Following is a summary of the series of articles shared/written by Linda Xie on the concepts of decentralized finance, NFTs & DAOs . I found these articles very insightful as a beginner as it is rich with use cases.
Decentralized finance
Decentralized finance, also referred to as “DeFi” or open finance, aims to recreate traditional financial systems (such as lending, borrowing, derivatives, and exchange) with automation in place of middlemen.
- Stablecoins. A building block of decentralized finance. Unlike cryptocurrencies like Bitcoin or Ethereum that are known for their price volatility, a stablecoin is engineered to remain “stable” at exactly 1.00 units of fiat. Most stablecoins are pegged to the USD, but some are in other fiat currencies like the Chinese RMB.
- Decentralized lending. Programmatically take out a loan on the blockchain. No bank account required.
- Decentralized exchanges. Buy and sell cryptocurrencies through a blockchain, rather than a centralized exchange like Coinbase. In principle, a machine can trade on these!
- Collateralization. Provide digital assets to collateralize your decentralized loans, providing the lender some recourse in the event of default.
- Decentralized Identity. Identities are used in the context of smart contracts for things like assessing your creditworthiness for a decentralized loan.
- Composability. Snapping together DeFi functions that do different things, much like software libraries. For example, if one contract takes in crypto and generates interest, the second contract could automatically reinvest that interest.
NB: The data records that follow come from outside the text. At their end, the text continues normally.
-- ==== Sys2Proof/Laws/State.lean ====
section
/-! SUPPORT. What each named update of the state leaves alone and what it writes: one lemma per field per update, so that no later
proof unfolds a record update. -/

namespace Sys2Proof.Machine

/-! ## A result owed -/

@[simp] theorem Core.owe_regs (c : Core) (lat : Nat) (slot : Fin 4) (d : Dest) (v : Vec) (l : Option (Fin 2)) (rs : List StqRec) : (c.owe lat slot d v l rs).regs = c.regs := rfl
@[simp] theorem Core.owe_csr (c : Core) (lat : Nat) (slot : Fin 4) (d : Dest) (v : Vec) (l : Option (Fin 2)) (rs : List StqRec) : (c.owe lat slot d v l rs).csr = c.csr := rfl
@[simp] theorem Core.owe_dieCyc (c : Core) (lat : Nat) (slot : Fin 4) (d : Dest) (v : Vec) (l : Option (Fin 2)) (rs : List StqRec) : (c.owe lat slot d v l rs).dieCyc = c.dieCyc := rfl
@[simp] theorem Core.owe_shadow (c : Core) (lat : Nat) (slot : Fin 4) (d : Dest) (v : Vec) (l : Option (Fin 2)) (rs : List StqRec) : (c.owe lat slot d v l rs).shadow = c.shadow := rfl
@[simp] theorem Core.owe_srbL (c : Core) (lat : Nat) (slot : Fin 4) (d : Dest) (v : Vec) (l : Option (Fin 2)) (rs : List StqRec) : (c.owe lat slot d v l rs).srbL = c.srbL := rfl
@[simp] theorem Core.owe_setAside (c : Core) (lat : Nat) (slot : Fin 4) (d : Dest) (v : Vec) (l : Option (Fin 2)) (rs : List StqRec) : (c.owe lat slot d v l rs).setAside = c.setAside := rfl
@[simp] theorem Core.owe_trapPc (c : Core) (lat : Nat) (slot : Fin 4) (d : Dest) (v : Vec) (l : Option (Fin 2)) (rs : List StqRec) : (c.owe lat slot d v l rs).trapPc = c.trapPc := rfl
@[simp] theorem Core.owe_lsu (c : Core) (lat : Nat) (slot : Fin 4) (d : Dest) (v : Vec) (l : Option (Fin 2)) (rs : List StqRec) : (c.owe lat slot d v l rs).lsu = c.lsu := rfl
@[simp] theorem Core.owe_chans (c : Core) (lat : Nat) (slot : Fin 4) (d : Dest) (v : Vec) (l : Option (Fin 2)) (rs : List StqRec) : (c.owe lat slot d v l rs).chans = c.chans := rfl
@[simp] theorem Core.owe_tlb (c : Core) (lat : Nat) (slot : Fin 4) (d : Dest) (v : Vec) (l : Option (Fin 2)) (rs : List StqRec) : (c.owe lat slot d v l rs).tlb = c.tlb := rfl
@[simp] theorem Core.owe_icache (c : Core) (lat : Nat) (slot : Fin 4) (d : Dest) (v : Vec) (l : Option (Fin 2)) (rs : List StqRec) : (c.owe lat slot d v l rs).icache = c.icache := rfl
@[simp] theorem Core.owe_lease (c : Core) (lat : Nat) (slot : Fin 4) (d : Dest) (v : Vec) (l : Option (Fin 2)) (rs : List StqRec) : (c.owe lat slot d v l rs).lease = c.lease := rfl
@[simp] theorem Core.owe_leaseAtTrap (c : Core) (lat : Nat) (slot : Fin 4) (d : Dest) (v : Vec) (l : Option (Fin 2)) (rs : List StqRec) : (c.owe lat slot d v l rs).leaseAtTrap = c.leaseAtTrap := rfl
@[simp] theorem Core.owe_grace (c : Core) (lat : Nat) (slot : Fin 4) (d : Dest) (v : Vec) (l : Option (Fin 2)) (rs : List StqRec) : (c.owe lat slot d v l rs).grace = c.grace := rfl
@[simp] theorem Core.owe_reports (c : Core) (lat : Nat) (slot : Fin 4) (d : Dest) (v : Vec) (l : Option (Fin 2)) (rs : List StqRec) : (c.owe lat slot d v l rs).reports = c.reports := rfl
@[simp] theorem Core.owe_task (c : Core) (lat : Nat) (slot : Fin 4) (d : Dest) (v : Vec) (l : Option (Fin 2)) (rs : List StqRec) : (c.owe lat slot d v l rs).task = c.task := rfl
@[simp] theorem Core.owe_code (c : Core) (lat : Nat) (slot : Fin 4) (d : Dest) (v : Vec) (l : Option (Fin 2)) (rs : List StqRec) : (c.owe lat slot d v l rs).code = c.code := rfl
@[simp] theorem Core.owe_pc (c : Core) (lat : Nat) (slot : Fin 4) (d : Dest) (v : Vec) (l : Option (Fin 2)) (rs : List StqRec) : (c.owe lat slot d v l rs).pc = c.pc := rfl
@[simp] theorem Core.owe_stop (c : Core) (lat : Nat) (slot : Fin 4) (d : Dest) (v : Vec) (l : Option (Fin 2)) (rs : List StqRec) : (c.owe lat slot d v l rs).stop = c.stop := rfl
@[simp] theorem Core.owe_debug (c : Core) (lat : Nat) (slot : Fin 4) (d : Dest) (v : Vec) (l : Option (Fin 2)) (rs : List StqRec) : (c.owe lat slot d v l rs).debug = c.debug := rfl
@[simp] theorem Core.owe_wait (c : Core) (lat : Nat) (slot : Fin 4) (d : Dest) (v : Vec) (l : Option (Fin 2)) (rs : List StqRec) : (c.owe lat slot d v l rs).wait = c.wait := rfl
@[simp] theorem Core.owe_lastCtx (c : Core) (lat : Nat) (slot : Fin 4) (d : Dest) (v : Vec) (l : Option (Fin 2)) (rs : List StqRec) : (c.owe lat slot d v l rs).lastCtx = c.lastCtx := rfl
@[simp] theorem Core.owe_seen (c : Core) (lat : Nat) (slot : Fin 4) (d : Dest) (v : Vec) (l : Option (Fin 2)) (rs : List StqRec) : (c.owe lat slot d v l rs).seen = c.seen := rfl
@[simp] theorem Core.owe_past (c : Core) (lat : Nat) (slot : Fin 4) (d : Dest) (v : Vec) (l : Option (Fin 2)) (rs : List StqRec) : (c.owe lat slot d v l rs).past = c.past := rfl
@[simp] theorem Core.owe_lateStop (c : Core) (lat : Nat) (slot : Fin 4) (d : Dest) (v : Vec) (l : Option (Fin 2)) (rs : List StqRec) : (c.owe lat slot d v l rs).lateStop = c.lateStop := rfl
@[simp] theorem Core.owe_empty (c : Core) (lat : Nat) (slot : Fin 4) (d : Dest) (v : Vec) (l : Option (Fin 2)) (rs : List StqRec) : (c.owe lat slot d v l rs).empty = c.empty := rfl
@[simp] theorem Core.owe_leavePc (c : Core) (lat : Nat) (slot : Fin 4) (d : Dest) (v : Vec) (l : Option (Fin 2)) (rs : List StqRec) : (c.owe lat slot d v l rs).leavePc = c.leavePc := rfl
@[simp] theorem Core.owe_serial (c : Core) (lat : Nat) (slot : Fin 4) (d : Dest) (v : Vec) (l : Option (Fin 2)) (rs : List StqRec) : (c.owe lat slot d v l rs).serial = c.serial + 1 := rfl
theorem Core.owe_owed (c : Core) (lat : Nat) (slot : Fin 4) (d : Dest) (v : Vec) (l : Option (Fin 2)) (rs : List StqRec) : (c.owe lat slot d v l rs).owed =
    c.owed ++ [⟨c.serial, c.csr.cycle + lat, slot, d, some v, false, 0, false, 0, l, rs, none⟩] := rfl
theorem Core.oweS_eq (c : Core) (lat : Nat) (slot : Fin 4) (r : SReg) (v : Word) :
    c.oweS lat slot r v = c.owe lat slot (.sreg r) (v.setWidth 1024) := rfl
theorem Core.oweF_eq (c : Core) (slot : Fin 4) (r : FReg) (v : Bool) :
    c.oweF slot r v = c.owe 1 slot (.flag r) (if v then 1 else 0) := rfl

/-! ## Cycles that pass -/

@[simp] theorem Core.pass_regs (c : Core) (n : Nat) : (c.pass n).regs = c.regs := rfl
@[simp] theorem Core.pass_serial (c : Core) (n : Nat) : (c.pass n).serial = c.serial := rfl
@[simp] theorem Core.pass_owed (c : Core) (n : Nat) : (c.pass n).owed = c.owed := rfl
@[simp] theorem Core.pass_shadow (c : Core) (n : Nat) : (c.pass n).shadow = c.shadow := rfl
@[simp] theorem Core.pass_srbL (c : Core) (n : Nat) : (c.pass n).srbL = c.srbL := rfl
@[simp] theorem Core.pass_setAside (c : Core) (n : Nat) : (c.pass n).setAside = c.setAside := rfl
@[simp] theorem Core.pass_trapPc (c : Core) (n : Nat) : (c.pass n).trapPc = c.trapPc := rfl
@[simp] theorem Core.pass_lsu (c : Core) (n : Nat) : (c.pass n).lsu = c.lsu := rfl
@[simp] theorem Core.pass_chans (c : Core) (n : Nat) : (c.pass n).chans = c.chans := rfl
@[simp] theorem Core.pass_tlb (c : Core) (n : Nat) : (c.pass n).tlb = c.tlb := rfl
@[simp] theorem Core.pass_icache (c : Core) (n : Nat) : (c.pass n).icache = c.icache := rfl
@[simp] theorem Core.pass_lease (c : Core) (n : Nat) : (c.pass n).lease = c.lease := rfl
@[simp] theorem Core.pass_leaseAtTrap (c : Core) (n : Nat) : (c.pass n).leaseAtTrap = c.leaseAtTrap := rfl
@[simp] theorem Core.pass_grace (c : Core) (n : Nat) : (c.pass n).grace = c.grace := rfl
@[simp] theorem Core.pass_reports (c : Core) (n : Nat) : (c.pass n).reports = c.reports := rfl
@[simp] theorem Core.pass_task (c : Core) (n : Nat) : (c.pass n).task = c.task := rfl
@[simp] theorem Core.pass_code (c : Core) (n : Nat) : (c.pass n).code = c.code := rfl
@[simp] theorem Core.pass_pc (c : Core) (n : Nat) : (c.pass n).pc = c.pc := rfl
@[simp] theorem Core.pass_stop (c : Core) (n : Nat) : (c.pass n).stop = c.stop := rfl
@[simp] theorem Core.pass_debug (c : Core) (n : Nat) : (c.pass n).debug = c.debug := rfl
@[simp] theorem Core.pass_wait (c : Core) (n : Nat) : (c.pass n).wait = c.wait := rfl
@[simp] theorem Core.pass_lastCtx (c : Core) (n : Nat) : (c.pass n).lastCtx = c.lastCtx := rfl
@[simp] theorem Core.pass_seen (c : Core) (n : Nat) : (c.pass n).seen = c.seen := rfl
@[simp] theorem Core.pass_past (c : Core) (n : Nat) : (c.pass n).past = c.past := rfl
@[simp] theorem Core.pass_lateStop (c : Core) (n : Nat) : (c.pass n).lateStop = c.lateStop := rfl
@[simp] theorem Core.pass_empty (c : Core) (n : Nat) : (c.pass n).empty = c.empty := rfl
@[simp] theorem Core.pass_leavePc (c : Core) (n : Nat) : (c.pass n).leavePc = c.leavePc := rfl
@[simp] theorem Core.pass_dieCyc (c : Core) (n : Nat) : (c.pass n).dieCyc = c.dieCyc + n := rfl
@[simp] theorem Core.pass_mode (c : Core) (n : Nat) : (c.pass n).csr.mode = c.csr.mode := rfl
@[simp] theorem Core.pass_slend (c : Core) (n : Nat) : (c.pass n).csr.slend = c.csr.slend := rfl
@[simp] theorem Core.pass_ipIpi (c : Core) (n : Nat) : (c.pass n).csr.ipIpi = c.csr.ipIpi := rfl
@[simp] theorem Core.pass_cause (c : Core) (n : Nat) : (c.pass n).csr.cause = c.csr.cause := rfl
@[simp] theorem Core.pass_epc (c : Core) (n : Nat) : (c.pass n).csr.epc = c.csr.epc := rfl
@[simp] theorem Core.pass_eval (c : Core) (n : Nat) : (c.pass n).csr.eval = c.csr.eval := rfl
@[simp] theorem Core.pass_evec (c : Core) (n : Nat) : (c.pass n).csr.evec = c.csr.evec := rfl
@[simp] theorem Core.pass_scratch (c : Core) (n : Nat) : (c.pass n).csr.scratch = c.csr.scratch := rfl
@[simp] theorem Core.pass_timecmp (c : Core) (n : Nat) : (c.pass n).csr.timecmp = c.csr.timecmp := rfl
@[simp] theorem Core.pass_accown (c : Core) (n : Nat) : (c.pass n).csr.accown = c.csr.accown := rfl
@[simp] theorem Core.pass_accdirty (c : Core) (n : Nat) : (c.pass n).csr.accdirty = c.csr.accdirty := rfl
@[simp] theorem Core.pass_compat (c : Core) (n : Nat) : (c.pass n).csr.compat = c.csr.compat := rfl
@[simp] theorem Core.pass_cfrz (c : Core) (n : Nat) : (c.pass n).csr.cfrz = c.csr.cfrz := rfl
@[simp] theorem Core.pass_bundles (c : Core) (n : Nat) : (c.pass n).csr.bundles = c.csr.bundles := rfl
@[simp] theorem Core.pass_freezecnt (c : Core) (n : Nat) : (c.pass n).csr.freezecnt = c.csr.freezecnt := rfl
@[simp] theorem Core.pass_bankstall (c : Core) (n : Nat) : (c.pass n).csr.bankstall = c.csr.bankstall := rfl
@[simp] theorem Core.pass_cycle (c : Core) (n : Nat) : (c.pass n).csr.cycle = c.csr.cycle + n := rfl
@[simp] theorem Core.freeze_regs (c : Core) (n : Nat) : (c.freeze n).regs = c.regs := rfl
@[simp] theorem Core.freeze_serial (c : Core) (n : Nat) : (c.freeze n).serial = c.serial := rfl
@[simp] theorem Core.freeze_owed (c : Core) (n : Nat) : (c.freeze n).owed = c.owed := rfl
@[simp] theorem Core.freeze_shadow (c : Core) (n : Nat) : (c.freeze n).shadow = c.shadow := rfl
@[simp] theorem Core.freeze_srbL (c : Core) (n : Nat) : (c.freeze n).srbL = c.srbL := rfl
@[simp] theorem Core.freeze_setAside (c : Core) (n : Nat) : (c.freeze n).setAside = c.setAside := rfl
@[simp] theorem Core.freeze_trapPc (c : Core) (n : Nat) : (c.freeze n).trapPc = c.trapPc := rfl
@[simp] theorem Core.freeze_lsu (c : Core) (n : Nat) : (c.freeze n).lsu = c.lsu := rfl
@[simp] theorem Core.freeze_chans (c : Core) (n : Nat) : (c.freeze n).chans = c.chans := rfl
@[simp] theorem Core.freeze_tlb (c : Core) (n : Nat) : (c.freeze n).tlb = c.tlb := rfl
@[simp] theorem Core.freeze_icache (c : Core) (n : Nat) : (c.freeze n).icache = c.icache := rfl
@[simp] theorem Core.freeze_lease (c : Core) (n : Nat) : (c.freeze n).lease = c.lease := rfl
@[simp] theorem Core.freeze_leaseAtTrap (c : Core) (n : Nat) : (c.freeze n).leaseAtTrap = c.leaseAtTrap := rfl
@[simp] theorem Core.freeze_grace (c : Core) (n : Nat) : (c.freeze n).grace = c.grace := rfl
@[simp] theorem Core.freeze_reports (c : Core) (n : Nat) : (c.freeze n).reports = c.reports := rfl
@[simp] theorem Core.freeze_task (c : Core) (n : Nat) : (c.freeze n).task = c.task := rfl
@[simp] theorem Core.freeze_code (c : Core) (n : Nat) : (c.freeze n).code = c.code := rfl
@[simp] theorem Core.freeze_pc (c : Core) (n : Nat) : (c.freeze n).pc = c.pc := rfl
@[simp] theorem Core.freeze_stop (c : Core) (n : Nat) : (c.freeze n).stop = c.stop := rfl
@[simp] theorem Core.freeze_debug (c : Core) (n : Nat) : (c.freeze n).debug = c.debug := rfl
@[simp] theorem Core.freeze_wait (c : Core) (n : Nat) : (c.freeze n).wait = c.wait := rfl
@[simp] theorem Core.freeze_lastCtx (c : Core) (n : Nat) : (c.freeze n).lastCtx = c.lastCtx := rfl
@[simp] theorem Core.freeze_seen (c : Core) (n : Nat) : (c.freeze n).seen = c.seen := rfl
@[simp] theorem Core.freeze_past (c : Core) (n : Nat) : (c.freeze n).past = c.past := rfl
@[simp] theorem Core.freeze_lateStop (c : Core) (n : Nat) : (c.freeze n).lateStop = c.lateStop := rfl
@[simp] theorem Core.freeze_empty (c : Core) (n : Nat) : (c.freeze n).empty = c.empty := rfl
@[simp] theorem Core.freeze_leavePc (c : Core) (n : Nat) : (c.freeze n).leavePc = c.leavePc := rfl
@[simp] theorem Core.freeze_dieCyc (c : Core) (n : Nat) : (c.freeze n).dieCyc = c.dieCyc + n := rfl
@[simp] theorem Core.freeze_mode (c : Core) (n : Nat) : (c.freeze n).csr.mode = c.csr.mode := rfl
@[simp] theorem Core.freeze_slend (c : Core) (n : Nat) : (c.freeze n).csr.slend = c.csr.slend := rfl
@[simp] theorem Core.freeze_ipIpi (c : Core) (n : Nat) : (c.freeze n).csr.ipIpi = c.csr.ipIpi := rfl
@[simp] theorem Core.freeze_cause (c : Core) (n : Nat) : (c.freeze n).csr.cause = c.csr.cause := rfl
@[simp] theorem Core.freeze_epc (c : Core) (n : Nat) : (c.freeze n).csr.epc = c.csr.epc := rfl
@[simp] theorem Core.freeze_eval (c : Core) (n : Nat) : (c.freeze n).csr.eval = c.csr.eval := rfl
@[simp] theorem Core.freeze_evec (c : Core) (n : Nat) : (c.freeze n).csr.evec = c.csr.evec := rfl
@[simp] theorem Core.freeze_scratch (c : Core) (n : Nat) : (c.freeze n).csr.scratch = c.csr.scratch := rfl
@[simp] theorem Core.freeze_timecmp (c : Core) (n : Nat) : (c.freeze n).csr.timecmp = c.csr.timecmp := rfl
@[simp] theorem Core.freeze_accown (c : Core) (n : Nat) : (c.freeze n).csr.accown = c.csr.accown := rfl
@[simp] theorem Core.freeze_accdirty (c : Core) (n : Nat) : (c.freeze n).csr.accdirty = c.csr.accdirty := rfl
@[simp] theorem Core.freeze_compat (c : Core) (n : Nat) : (c.freeze n).csr.compat = c.csr.compat := rfl
@[simp] theorem Core.freeze_cfrz (c : Core) (n : Nat) : (c.freeze n).csr.cfrz = c.csr.cfrz := rfl
@[simp] theorem Core.freeze_bundles (c : Core) (n : Nat) : (c.freeze n).csr.bundles = c.csr.bundles := rfl
@[simp] theorem Core.freeze_bankstall (c : Core) (n : Nat) : (c.freeze n).csr.bankstall = c.csr.bankstall := rfl
@[simp] theorem Core.freeze_cycle (c : Core) (n : Nat) : (c.freeze n).csr.cycle = c.csr.cycle := rfl
@[simp] theorem Core.freeze_ipTimer (c : Core) (n : Nat) : (c.freeze n).csr.ipTimer = c.csr.ipTimer := rfl
@[simp] theorem Core.freeze_tstat (c : Core) (n : Nat) : (c.freeze n).csr.tstat = c.csr.tstat := rfl
@[simp] theorem Core.freeze_freezecnt (c : Core) (n : Nat) : (c.freeze n).csr.freezecnt = c.csr.freezecnt + n := rfl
- Risk management. High returns in DeFi are often accompanied by even higher risks. Fortunately, new tools are arising to help hedge these risks.
NFTs
Non-fungible token (NFT) is a term used to describe a unique digital asset whose ownership is tracked on a blockchain, such as Ethereum.
- NFTs are powerful because, when combined with other financial building blocks on Ethereum, they allow anyone to issue, own, and trade them
- NFT activity can go well past trading and include actions like being able to borrow and lend, support fractional ownership (e.g. NIFTEX), or use it as collateral in taking out a loan (e.g. NFTfi).
- NFTs can have wide impact on Art, Gaming. Social tokens also seem to have huge potential.
- The interesting part about social tokens is that it can represent anything from a person’s time to specialized access to collective ownership of a community. There is a lot of potential for social tokens and I expect many more creators to issue them in the future.
DAOs
A decentralized autonomous organization (DAO) is a group organized around a mission that coordinates through a shared set of rules enforced on a blockchain.
- One of the main benefits of a DAO is that they are more transparent than traditional companies since all actions and funding in the DAO are viewable by anyone. This significantly reduces the risk of corruption and censorship.
- DAOs are powerful ways to organize but there may be potential issues with them and they aren’t the ideal system for everything. While DAOs can replace aspects of legal contracts with code and save a tremendous amount of operational overhead, in some cases there are no legal protections outside of the rules outlined by the smart contracts facilitating the DAO.
- Depending on how the DAO is set up, it might be more difficult to coordinate and move quickly compared to centralized leadership like a CEO making quick decisions when necessary.
- Concept of Protocol politicians seems interesting to me.
Social tokens
Social tokens are tokens issued by individual creators or communities that enable community members to collaborate and share ownership in the value created together. Social tokens can be earned as rewards for contributing to the group and can be used for purposes such as granting access to a chat group or voting on community decisions. “Social token” is a broad term that encompasses personal tokens (formed around an individual), community tokens (formed around a community), and creator tokens (formed around a creator).
This article is also published on Mirror.